Jan Kleczyński (24 June 1875, in Warsaw – September 1939, in Warsaw) was a Polish writer, art critic, journalist and chess master.

He was a son of Jan Kleczyński, Sr., a famous Polish pianist and one of the best Warsaw chess masters of the 19th century. Jan Kleczyński Junior played in Warsaw City Chess Championship (1896, 1897). He finished 4th in 1901 (Alexander Flamberg won), 4th in 1907 (Quadrangular), 2nd in 1908 (Fyodor Duz-Khotimirsky won), tied for 5-6th in 1910, and finished 6th in 1911.
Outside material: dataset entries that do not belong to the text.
theorem test_witness_StepExecutesTheDecodedRecord :
    (reconAt 4).phase = .recon ∧ (reconAt 4).posY.toNat < (reconAt 4).geometry.height ∧
    decode (reconAt 4).geometry (reconAt 4).fetchedRecord = .ok (.paeth [[4, 5, 6]], []) ∧
    (reconAt 4).hostQueue = [] ∧ (withOps (reconAt 4) [.wait]).hostQueue = [.wait] ∧
    decode (withOps (reconAt 4) [.wait]).geometry (withOps (reconAt 4) [.wait]).fetchedRecord =
      .ok (.paeth [[4, 5, 6]], []) := by decide

/-- The row statements: row 1 and column 1, the last of two; and row 0. -/
theorem test_witness_of_the_row_statements :
    rtState.posY.toNat < rtState.geometry.height ∧ 2 < rtState.geometry.bpp ∧
    WellFormed rtState.geometry (.none [[15, 25, 35], [200, 100, 50]]) ∧
    WellFormed rtState.geometry (.sub [[15, 25, 35], [185, 75, 15]]) ∧
    WellFormed rtState.geometry (.up [[5, 5, 5], [160, 50, 246]]) ∧
    WellFormed rtState.geometry (.average [[10, 15, 20], [173, 63, 3]]) ∧
    WellFormed rtState.geometry (.paeth [[5, 5, 5], [160, 50, 246]]) ∧
    (runState 1 1 .rgb .recon 0 4 [] [] []).posY.toNat < (runState 1 1 .rgb .recon 0 4 [] [] []).geometry.height := by
  decide

/-- Address 0 lies outside row 1 of `rtState`. -/
theorem test_witness_RowStepFrame :
    (∃ t, exec (.sub [[15, 25, 35], [185, 75, 15]]) rtState = .next t) ∧ rtState.cfgColor = .rgb ∧
    WellFormed rtState.geometry (.sub [[15, 25, 35], [185, 75, 15]]) ∧
    ∀ x, x < 2 → ∀ k, k < 3 → 0 ≠ rasterAddr rtState.geometry rtState.posY.toNat x k :=
  ⟨⟨_, rfl⟩, rfl, by decide, by decide⟩

theorem test_witness_IllegalFilterTypeEntersFault :
    (reconAt 5).hostQueue = [] ∧ (reconAt 5).phase = .recon ∧
    (reconAt 5).posY.toNat < (reconAt 5).geometry.height ∧
    4 < ((reconAt 5).readByte .ft (reconAt 5).posY.toNat).toNat := by decide

/-- Lane 0 alike, lanes 1 and 2 not, in the record and in the row above. -/
theorem test_witness_LanesNeverMix :
    WellFormed rtState.geometry (.up [[1, 2, 3], [4, 5, 6]]) ∧ WellFormed rtState.geometry (.up [[1, 9, 9], [4, 9, 9]]) ∧
    (runState 2 2 .rgb .recon 1 14 [] [] [10, 0, 0, 40, 0, 0]).geometry = rtState.geometry ∧
    (∀ x, x < 2 → lane ([[1, 2, 3], [4, 5, 6]].getD x []) 0 = lane ([[1, 9, 9], [4, 9, 9]].getD x []) 0) ∧
    ∀ x, x < 2 → rtState.rasterByte 0 x 0 =
      (runState 2 2 .rgb .recon 1 14 [] [] [10, 0, 0, 40, 0, 0]).rasterByte 0 x 0 := by decide

theorem test_witness_PredictorsAtTheEdges :
    WellFormed (runState 2 1 .rgb .recon 0 7 [] [] []).geometry (.sub [[1, 2, 3], [4, 5, 6]]) ∧
    (runState 2 1 .rgb .recon 0 7 [] [] []).posY = 0 ∧
    WellFormed rtState.geometry (.sub [[1, 2, 3], [4, 5, 6]]) ∧ 0 < rtState.posY.toNat := by decide

/-- DV-RT, row 1 by SUB: the true bytes, and the encoded ones as their differences. -/
theorem test_witness_ReconstructionInvertsTheForwardFilter :
    let tr : Nat → Nat → Nat → Byte := fun y x k =>
      ((([[[10, 20, 30], [40, 50, 60]], [[15, 25, 35], [200, 100, 50]]] : List (List Pixel)).getD y []).getD x []).getD k 0
    WellFormed rtState.geometry (.sub [[15, 25, 35], [185, 75, 15]]) ∧
    (∀ x, x < 2 → ∀ k, k < 3 → rtState.rasterByte 0 x k = tr 0 x k) ∧
    ∀ x, x < 2 → ∀ k, k < 3 → lane ([[15, 25, 35], [185, 75, 15]].getD x []) k =
      tr 1 x k - predictor .zext (opcodeByte (.sub [])) (if x > 0 then tr 1 (x - 1) k else 0) (tr 0 x k)
        (if x > 0 then tr 0 (x - 1) k else 0) := by decide

theorem test_witness_OperandRegistersHoldTheNeighbours :
    ([4, 5, 6] : Pixel).length = rtState.geometry.bpp ∧ 2 < rtState.geometry.bpp ∧ rtState.cfgColor = .rgb := by
  decide

/-- DV-PAETH: a triple for each of the three clauses, under both widenings. -/
theorem test_witness_PaethChoosesTheNearestCandidate :
    let d := fun (w : PaethWiden) (a b c v : Byte) => |widen w a + widen w b - widen w c - widen w v|
    (d .zext 2 2 1 2 ≤ d .zext 2 2 1 2 ∧ d .zext 2 2 1 2 ≤ d .zext 2 2 1 1) ∧
    (d .zext 11 8 10 8 < d .zext 11 8 10 11 ∧ d .zext 11 8 10 8 ≤ d .zext 11 8 10 10) ∧
    (d .zext 50 60 55 55 < d .zext 50 60 55 50 ∧ d .zext 50 60 55 55 < d .zext 50 60 55 60) ∧
    d .sext8 128 127 0 0 < d .sext8 128 127 0 128 := by decide

theorem test_witness_PaethWideningsAgreeBelow128 : (127 : Byte).toNat < 128 ∧ (0 : Byte).toNat < 128 := by decide

theorem test_witness_LoadStepFetchesOneRecord :
    (loadAt 1 [0, 1, 2, 3, 9, 4, 5, 6]).hostQueue = [] ∧ (loadAt 1 [0, 1, 2, 3, 9, 4, 5, 6]).phase = .load ∧
    (loadAt 1 [0, 1, 2, 3, 9, 4, 5, 6]).posY.toNat < (loadAt 1 [0, 1, 2, 3, 9, 4, 5, 6]).geometry.height ∧
    (loadAt 1 [0, 1, 2, 3, 9, 4, 5, 6]).inPos.toNat + (loadAt 1 [0, 1, 2, 3, 9, 4, 5, 6]).geometry.recLen =
      (loadAt 1 [0, 1, 2, 3, 9, 4, 5, 6]).inLen.toNat ∧
    0 ≠ (loadAt 1 [0, 1, 2, 3, 9, 4, 5, 6]).posY.toNat := by decide

theorem test_witness_TruncatedInputEntersFault :
    (loadAt 1 [0, 1, 2, 3, 9, 4, 5]).hostQueue = [] ∧ (loadAt 1 [0, 1, 2, 3, 9, 4, 5]).phase = .load ∧
    (loadAt 1 [0, 1, 2, 3, 9, 4, 5]).posY.toNat < (loadAt 1 [0, 1, 2, 3, 9, 4, 5]).geometry.height ∧
    (loadAt 1 [0, 1, 2, 3, 9, 4, 5]).legal = true ∧
    (loadAt 1 [0, 1, 2, 3, 9, 4, 5]).inLen.toNat + 1 =
      (loadAt 1 [0, 1, 2, 3, 9, 4, 5]).inPos.toNat + (loadAt 1 [0, 1, 2, 3, 9, 4, 5]).geometry.recLen := by decide

theorem test_witness_PhasesFollowOneAnother :
    (loadAt 2 []).hostQueue = [] ∧ (loadAt 2 []).posY.toNat = (loadAt 2 []).geometry.height ∧
    (loadAt 2 []).phase = .load ∧
    (runState 1 2 .rgb .recon 2 8 [] [] []).posY.toNat = (runState 1 2 .rgb .recon 2 8 [] [] []).geometry.height ∧
    (runState 1 2 .rgb .recon 2 8 [] [] []).phase = .recon ∧
    (reconAt 4).hostQueue = [] ∧ (reconAt 4).posY.toNat < (reconAt 4).geometry.height ∧
    observe (fun t => t.phase) (step (reconAt 4)) = some .recon ∧
    observe (fun t => t.phase) (step (loadAt 1 [0, 1, 2, 3, 9, 4, 5])) = some .fault := by decide

theorem test_witness_EmitWritesTheHeaderFirst :
    (emitAt 0 2 0).hostQueue = [] ∧ (emitAt 0 2 0).phase = .emit ∧ (emitAt 0 2 0).outLen = 0 := by decide

theorem test_witness_Le32IsLittleEndian : (4294967295 : Nat) < 2 ^ 32 := by decide

theorem test_witness_EmitWritesBlueGreenRed :
    (emitAt 54 1 0).hostQueue = [] ∧ (emitAt 54 1 0).phase = .emit ∧ 54 ≤ (emitAt 54 1 0).outLen ∧
    0 < (emitAt 54 1 0).posY.toNat ∧ (emitAt 54 1 0).posX.toNat < (emitAt 54 1 0).geometry.width := by decide

theorem test_witness_EmitPadsTheRow :
    (emitAt 57 1 1).hostQueue = [] ∧ (emitAt 57 1 1).phase = .emit ∧ 54 ≤ (emitAt 57 1 1).outLen ∧
    0 < (emitAt 57 1 1).posY.toNat ∧ (emitAt 57 1 1).posX.toNat = (emitAt 57 1 1).geometry.width := by decide

theorem test_witness_EmitEndsInDone :
    (emitAt 62 0 0).hostQueue = [] ∧ (emitAt 62 0 0).phase = .emit ∧ 54 ≤ (emitAt 62 0 0).outLen ∧
    (emitAt 62 0 0).posY = 0 := by decide

theorem test_witness_PaddingMakesRowsMultiplesOfFour :
    Geometry.color ⟨1, 1, .rgb⟩ = .rgb ∧ Geometry.color ⟨1, 1, .rgba⟩ = .rgba := by decide

theorem test_witness_PixelWriteIsReadBack :
    ([7, 8, 9] : Pixel).length = rtState.geometry.bpp ∧
    (∀ k, k < rtState.geometry.bpp → 6 ≠ rasterAddr rtState.geometry 0 1 k) ∧ rtState.raster.wf := by decide

theorem test_witness_RasterAddressesAreDistinct :
    1 < rtState.geometry.width ∧ 2 < rtState.geometry.bpp ∧ 1 < rtState.geometry.height ∧
    rasterAddr rtState.geometry 1 1 2 = rasterAddr rtState.geometry 1 1 2 := by decide

theorem not_resetPending_of_nil {s : State} (h : s.hostQueue = []) : ¬ ResetPending s := by
  rintro ⟨v, rest, e, -⟩
  simp [h] at e

theorem test_witness_OutIsAppendOnly :
    (emitAt 54 1 0).phase ≠ .idle ∧ ¬ ResetPending (emitAt 54 1 0) ∧ ∃ t, step (emitAt 54 1 0) = .next t :=
  ⟨by decide, not_resetPending_of_nil rfl, _, rfl⟩

theorem test_witness_StepsWriteOnlyTheirSpaces :
    (emitAt 54 1 0).hostQueue = [] ∧ (emitAt 54 1 0).phase = .emit ∧
    observe (fun t => t.phase) (step (emitAt 54 1 0)) = some .emit ∧
    (reconAt 4).phase ≠ .load ∧ (reconAt 4).phase ≠ .emit ∧
    observe (fun t => t.phase) (step (reconAt 4)) = some .recon := by decide

theorem test_witness_ParametersNeverChange :
    observe (fun t => t.phase) (step (withOps State.reset [.write .ctrl 2])) = some .idle := by decide

theorem test_witness_ResetIsAcceptedInEveryPhase :
    (withOps (reconAt 4) [.write .ctrl 3]).hostQueue = [.write .ctrl 3] ∧ BitVec.getLsbD (3 : Word) 1 = true ∧
    BitVec.getLsbD (2 : Word) 1 = true := by decide

/-- The 2^32 limit of R10 makes a configuration illegal. -/
theorem test_witness_StartIsAcceptedInIdleOnly :
    BitVec.getLsbD (1 : Word) 1 = false ∧ BitVec.getLsbD (1 : Word) 0 = true ∧
    State.reset.phase = .idle ∧ State.reset.legal = true ∧
    (runState 65536 65536 .rgb .idle 0 0 [] [] []).legal = false ∧ (reconAt 4).phase ≠ .idle := by decide

theorem test_witness_ConfigurationIsWrittenInIdleOnly :
    (withOps State.reset [.write .cfgColor 1]).hostQueue = [.write .cfgColor 1] ∧ State.reset.phase = .idle ∧
    (runState 1 1 .rgb .done 0 4 [] [] []).phase ≠ .idle := by decide

theorem test_witness_ConfigurationIsFrozenDuringTheRun :
    (withOps (reconAt 4) [.write .cfgWidth 5]).phase ≠ .idle ∧ ¬ ResetPending (withOps (reconAt 4) [.write .cfgWidth 5]) ∧
    ∃ t, step (withOps (reconAt 4) [.write .cfgWidth 5]) = .next t :=
  ⟨by decide, fun ⟨_, _, e, _⟩ => by simp [withOps] at e, _, rfl⟩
During World War I, he was 3rd in 1916/17, and 6th in 1917 in Warsaw, both won by Akiba Rubinstein. After the war, he was 7th (Zdzisław Belsitzmann won) in 1919/20, 2nd, behind Stanisław Kohn, in 1925, shared 8th in 1926 (Kohn and Leon Kremer won), and tied for 6-8th at Warsaw 1928 (Abram Blass won).

Jan Kleczyński represented Poland in the 1st unofficial Chess Olympiad at Paris 1924. He twice participated in the Polish Championship; was 13th at Warsaw 1926 (the 1st POL-ch, Dawid Przepiórka won), and tied for 14-15th at Lodz 1927 (the 2nd POL-ch, Rubinstein won).

Jan Kleczyński wrote a weekly chess column for Kurier Warszawski (1897–1939). He died of a heart attack during the bombing of Warsaw at the end of September 1939 (World War II).